[PROMPT]
Only the lines of the data holding the string "releaseClaim" need to be returned.

++++ PROVIDED ENTRIES

theorem sameTables_claimShare (p : Port) (h : HandleNo) (i : ShareIdx) (wait : Bool) :
    SameTables s (s.claimShare p h i wait).1 := by
  unfold State.claimShare
  split
  · exact sameTables_setClaim s i _
  · split
    · exact .refl s
    · split
      · exact .refl s
      · split
        · exact sameTables_setClaim s i _
        · exact .refl s

theorem sameTables_releaseClaim (p : Port) (i : ShareIdx) : SameTables s (s.releaseClaim p i).1 := by
  unfold State.releaseClaim
  split
  · exact .refl s
  · split
    · exact sameTables_handover s i _
    · split
      · exact sameTables_setClaim s i _
      · exact .refl s

theorem sameTables_renewClaim (p : Port) (i : ShareIdx) : SameTables s (s.renewClaim p i).1 := by
  unfold State.renewClaim
  split
  · exact .refl s
  · split
    · exact sameTables_setClaim s i _
    · exact .refl s

/-! ## Attachment -/

theorem sameTables_becomeAttached (p : Port) : SameTables s (s.becomeAttached p) := by
  have placed : SameTables s (((s.modAttach p fun a => { a with state := .attached }).modPosts p fun b =>
      { b with ordinal := 0 }).placeResponse p kindHello (Reply.ok (.hello s.pool.clean.length))) :=
    ((sameTables_modAttach s p _).trans (sameTables_modPosts _ p _)).trans (sameTables_placeResponse _ p _ _)
  unfold State.becomeAttached
  dsimp only
  refine SameTables.trans ?_ (sameTables_modAttach _ p _)
  split
  · exact placed.trans (sameTables_pushPeers _ p _ _)
  · exact placed

theorem sameTables_finishCleanup (p : Port) : SameTables s (s.finishCleanup p) := by
  unfold State.finishCleanup
  split
  · exact sameTables_becomeAttached s p
  · exact .refl s

end Same

/-! ## A change of one handle entry -/

theorem setHandle_get (s : State) (p q : Port) (h k : HandleNo) (x : Option Handle) :
    (s.setHandle p h x).ports[q].handles[k] = if q = p ∧ k = h then x else s.ports[q].handles[k] := by
  rw [State.setHandle_eq, State.modPort_get]
  by_cases e : q = p
  · subst e
    simp only [if_true, handles_set_get, true_and]
  · simp only [e, if_false, false_and]

theorem setHandle_shares (s : State) (p : Port) (h : HandleNo) (x : Option Handle) :
    (s.setHandle p h x).shares = s.shares := rfl

/-! ## A step of a generation (R2) -/

theorem nextGeneration_ne (g : Nat) : nextGeneration g ≠ g := by
  unfold nextGeneration
  split <;> omega

@[simp] theorem Stage.op?_afterStep (i : ShareIdx) (g : Nat) (st : Stage) :
    (st.afterStep i g).op? = st.op?.map (Operation.afterStep i g) := by
  cases st <;> rfl

theorem stepGeneration_shares (s : State) (i j : ShareIdx) :
    (s.stepGeneration i).shares[j]
      = if j = i then { s.shares[i] with generation := nextGeneration s.shares[i].generation } else s.shares[j] :=
  State.modShare_get s i j fun sh => { sh with generation := nextGeneration s.shares[i].generation }

theorem stepGeneration_ports (s : State) (i : ShareIdx) (q : Port) :
    (s.stepGeneration i).ports[q] = { s.ports[q] with
      handles := Vector.ofFn fun h : Fin 32 =>
        Handle.afterStep i (nextGeneration s.shares[i].generation) s.ports[q].handles[h]
      stage := { s.ports[q].stage with
        stage := s.ports[q].stage.stage.afterStep i (nextGeneration s.shares[i].generation) } } :=
  State.mapPorts_get _ q _

theorem stepGeneration_handle (s : State) (i : ShareIdx) (q : Port) (k : HandleNo) :
    (s.stepGeneration i).ports[q].handles[k]
      = Handle.afterStep i (nextGeneration s.shares[i].generation) s.ports[q].handles[k] := by
  rw [stepGeneration_ports]
  simp

/-! ## A REVOKE's part of the tables -/

/-- The tables after a REVOKE of entry `i` by port `p` through handle `h`, before anybody is told (R19, R42). -/
def State.revoked (s : State) (p : Port) (h : HandleNo) (i : ShareIdx) : State :=
  ((s.stepGeneration i).restamp p h i).modShare i fun sh => { sh with handleCount := 1 }

theorem revoked_shares (s : State) (p : Port) (h : HandleNo) (i j : ShareIdx) :
    (s.revoked p h i).shares[j] = if j = i then
        { s.shares[i] with generation := nextGeneration s.shares[i].generation, handleCount := 1 }
      else s.shares[j] := by
  unfold State.revoked State.restamp
  rw [State.modShare_get]
  by_cases e : j = i
  · rw [if_pos e, if_pos e, setHandle_shares, stepGeneration_shares, if_pos rfl]
  · rw [if_neg e, if_neg e, setHandle_shares, stepGeneration_shares, if_neg e]

theorem revoked_ports (s : State) (p : Port) (h : HandleNo) (i : ShareIdx) (q : Port) :
    (s.revoked p h i).ports[q]
      = { (s.stepGeneration i).ports[q] with handles := (s.revoked p h i).ports[q].handles } := by
  unfold State.revoked State.restamp
  rw [State.modShare_ports, State.setHandle_eq, State.modPort_get]
  split
  · next e => rw [e]
  · rfl

/-- A current handle records the old generation, so the step of the generation leaves it. -/
theorem afterStep_current {s : State} {v : Handle} (current : s.current v = true) :
    Handle.afterStep v.share (nextGeneration s.shares[v.share].generation) (some v) = some v := by
  refine if_neg fun records => ?_
  have new := beq_iff_eq.mp (Bool.and_eq_true_iff.mp records).2
  have old := beq_iff_eq.mp (Bool.and_eq_true_iff.mp current).2
  exact nextGeneration_ne _ (new.symm.trans old)

theorem revoked_handle {s : State} {p : Port} {h : HandleNo} {v : Handle} (valid : s.handle p h = some v)
    (current : s.current v = true) (q : Port) (k : HandleNo) :
    (s.revoked p h v.share).ports[q].handles[k] = if q = p ∧ k = h then
        some { v with generation := nextGeneration s.shares[v.share].generation }
      else Handle.afterStep v.share (nextGeneration s.shares[v.share].generation) s.ports[q].handles[k] := by
  have kept : (s.stepGeneration v.share).ports[p].handles[h] = some v := by
    rw [stepGeneration_handle, show s.ports[p].handles[h] = some v from valid, afterStep_current current]
  unfold State.revoked State.restamp
  rw [State.modShare_ports, setHandle_get, stepGeneration_handle, State.handle_eq, kept, State.share_eq,
    stepGeneration_shares, if_pos rfl]
  rfl

/-! ## Reset and demand backing -/

theorem reset_shares (i : ShareIdx) : State.reset.shares[i] = Share.reset := by
  simp [State.reset]

theorem reset_ports (p : Port) : State.reset.ports[p] = PortState.reset := by
  simp [State.reset]

theorem bindNeed_shares (s : State) (i : ShareIdx) (need : List SlotNo) (j : ShareIdx) :
    (s.bindNeed i need).shares[j] = if j = i then
        { s.shares[i] with frameMap := bindSlots s.shares[i].frameMap need (s.pool.clean.take need.length) }
      else s.shares[j] :=
  State.modShare_get { s with pool := s.pool.take need.length } i j fun sh =>
    { sh with frameMap := bindSlots sh.frameMap need (s.pool.clean.take need.length) }

/-! ## Retirement and entry into CLOSING (R10, R11) -/

/-- The entry that a retirement leaves (R11). -/
def Share.retired (sh : Share) : Share :=
  { sh with state := .free, frameMap := Vector.replicate 32 none, claim := none, creator := none, scope := none, size := none,
            generation := nextGeneration sh.generation }

/-- The state of a retirement before its generation steps. -/
def State.unbind (s : State) (i : ShareIdx) : State :=
  { s with pool := s.pool.giveBack s.shares[i].frames }.modShare i fun sh =>
    { sh with state := .free, frameMap := Vector.replicate 32 none, claim := none, creator := none, scope := none,
              size := none }

theorem retire_eq (s : State) (i : ShareIdx) : s.retire i = (s.unbind i).stepGeneration i := rfl

theorem unbind_generation (s : State) (i : ShareIdx) : (s.unbind i).shares[i].generation = s.shares[i].generation := by
  unfold State.unbind
  rw [State.modShare_same]

theorem retire_shares (s : State) (i j : ShareIdx) :
    (s.retire i).shares[j] = if j = i then s.shares[i].retired else s.shares[j] := by
  rw [retire_eq, stepGeneration_shares]
  unfold State.unbind
  rw [State.modShare_same, State.modShare_get]
  split <;> rfl

theorem retire_ports (s : State) (i : ShareIdx) (q : Port) :
    (s.retire i).ports[q] = { s.ports[q] with
      handles := Vector.ofFn fun h : Fin 32 =>
        Handle.afterStep i (nextGeneration s.shares[i].generation) s.ports[q].handles[h]
      stage := { s.ports[q].stage with
        stage := s.ports[q].stage.stage.afterStep i (nextGeneration s.shares[i].generation) } } := by
  rw [retire_eq, stepGeneration_ports, unbind_generation]
  rfl

theorem retire_pool (s : State) (i : ShareIdx) : (s.retire i).pool = s.pool.giveBack s.shares[i].bySlot := rfl

theorem retireIfDone_of_done {s : State} {i : ShareIdx} (hc : s.shares[i].state = .closing) (hu : s.shares[i].inUse = 0) :
    s.retireIfDone i = s.retire i := by
  simp only [State.retireIfDone, State.share_eq, hc, hu, beq_self_eq_true, Bool.and_self, if_true]

theorem retireIfDone_of_used {s : State} {i : ShareIdx} (hu : s.shares[i].inUse ≠ 0) : s.retireIfDone i = s :=
  if_neg fun both => hu (by simpa using (Bool.and_eq_true_iff.mp both).2)

theorem retireIfDone_shares_other (s : State) {i j : ShareIdx} (h : j ≠ i) :
    (s.retireIfDone i).shares[j] = s.shares[j] := by
  unfold State.retireIfDone
  split
  · rw [retire_shares, if_neg h]
  · rfl

theorem markClosing_shares (s : State) (i j : ShareIdx) :
    (s.markClosing i).shares[j]
      = if j = i then { s.shares[i] with state := .closing, name := none, handleCount := 0 } else s.shares[j] :=
  State.modShare_get s i j fun sh => { sh with state := .closing, name := none, handleCount := 0 }

/-- The entry is not live after an entry into CLOSING, and no other entry changes. -/
theorem enterClosing_live (s : State) (i j : ShareIdx) :
    (s.enterClosing i).shares[j].live = if j = i then false else s.shares[j].live := by
  unfold State.enterClosing
  split
  · next e =>
    subst e
    unfold State.retireIfDone
    split
    · rw [retire_shares, if_pos rfl]
      rfl
    · rw [markClosing_shares, if_pos rfl]
      rfl
  · next e => rw [retireIfDone_shares_other _ e, markClosing_shares, if_neg e]

theorem SameTables.retire {s t : State} (h : SameTables s t) (i : ShareIdx) : SameTables (s.retire i) (t.retire i) where
  handles q := by simp only [retire_ports, h.handles q, h.generation i]
  operation q := by simp only [retire_ports, Stage.op?_afterStep, h.operation q, h.generation i]
  shares j := by
    rw [retire_shares, retire_shares]
    split
    · unfold Share.retired
      rw [← h.shares i]
    · exact h.shares j
  pool := by rw [retire_pool, retire_pool, h.pool, Share.bySlot, h.frameMap i]; rfl

theorem SameTables.retireIfDone {s t : State} (h : SameTables s t) (i : ShareIdx) :
    SameTables (s.retireIfDone i) (t.retireIfDone i) := by
  unfold State.retireIfDone
  rw [State.share_eq, State.share_eq, h.state i, h.inUse i]
  split
  · exact h.retire i
  · exact h

/-- CLOSE's notices and the end of the claim leave the tables to the entry into CLOSING. -/
theorem sameTables_closeShare (s : State) (p : Port) (i : ShareIdx) :
    SameTables (s.enterClosing i) (s.closeShare p i) :=
  ((sameTables_pushTold _ _ _ _ _ _).trans (sameTables_endClaim _ _ _ _)).retireIfDone i

end Sys2Proof.Machine
end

++++++++

[RESULT]
theorem sameTables_releaseClaim (p : Port) (i : ShareIdx) : SameTables s (s.releaseClaim p i).1 := by
  unfold State.releaseClaim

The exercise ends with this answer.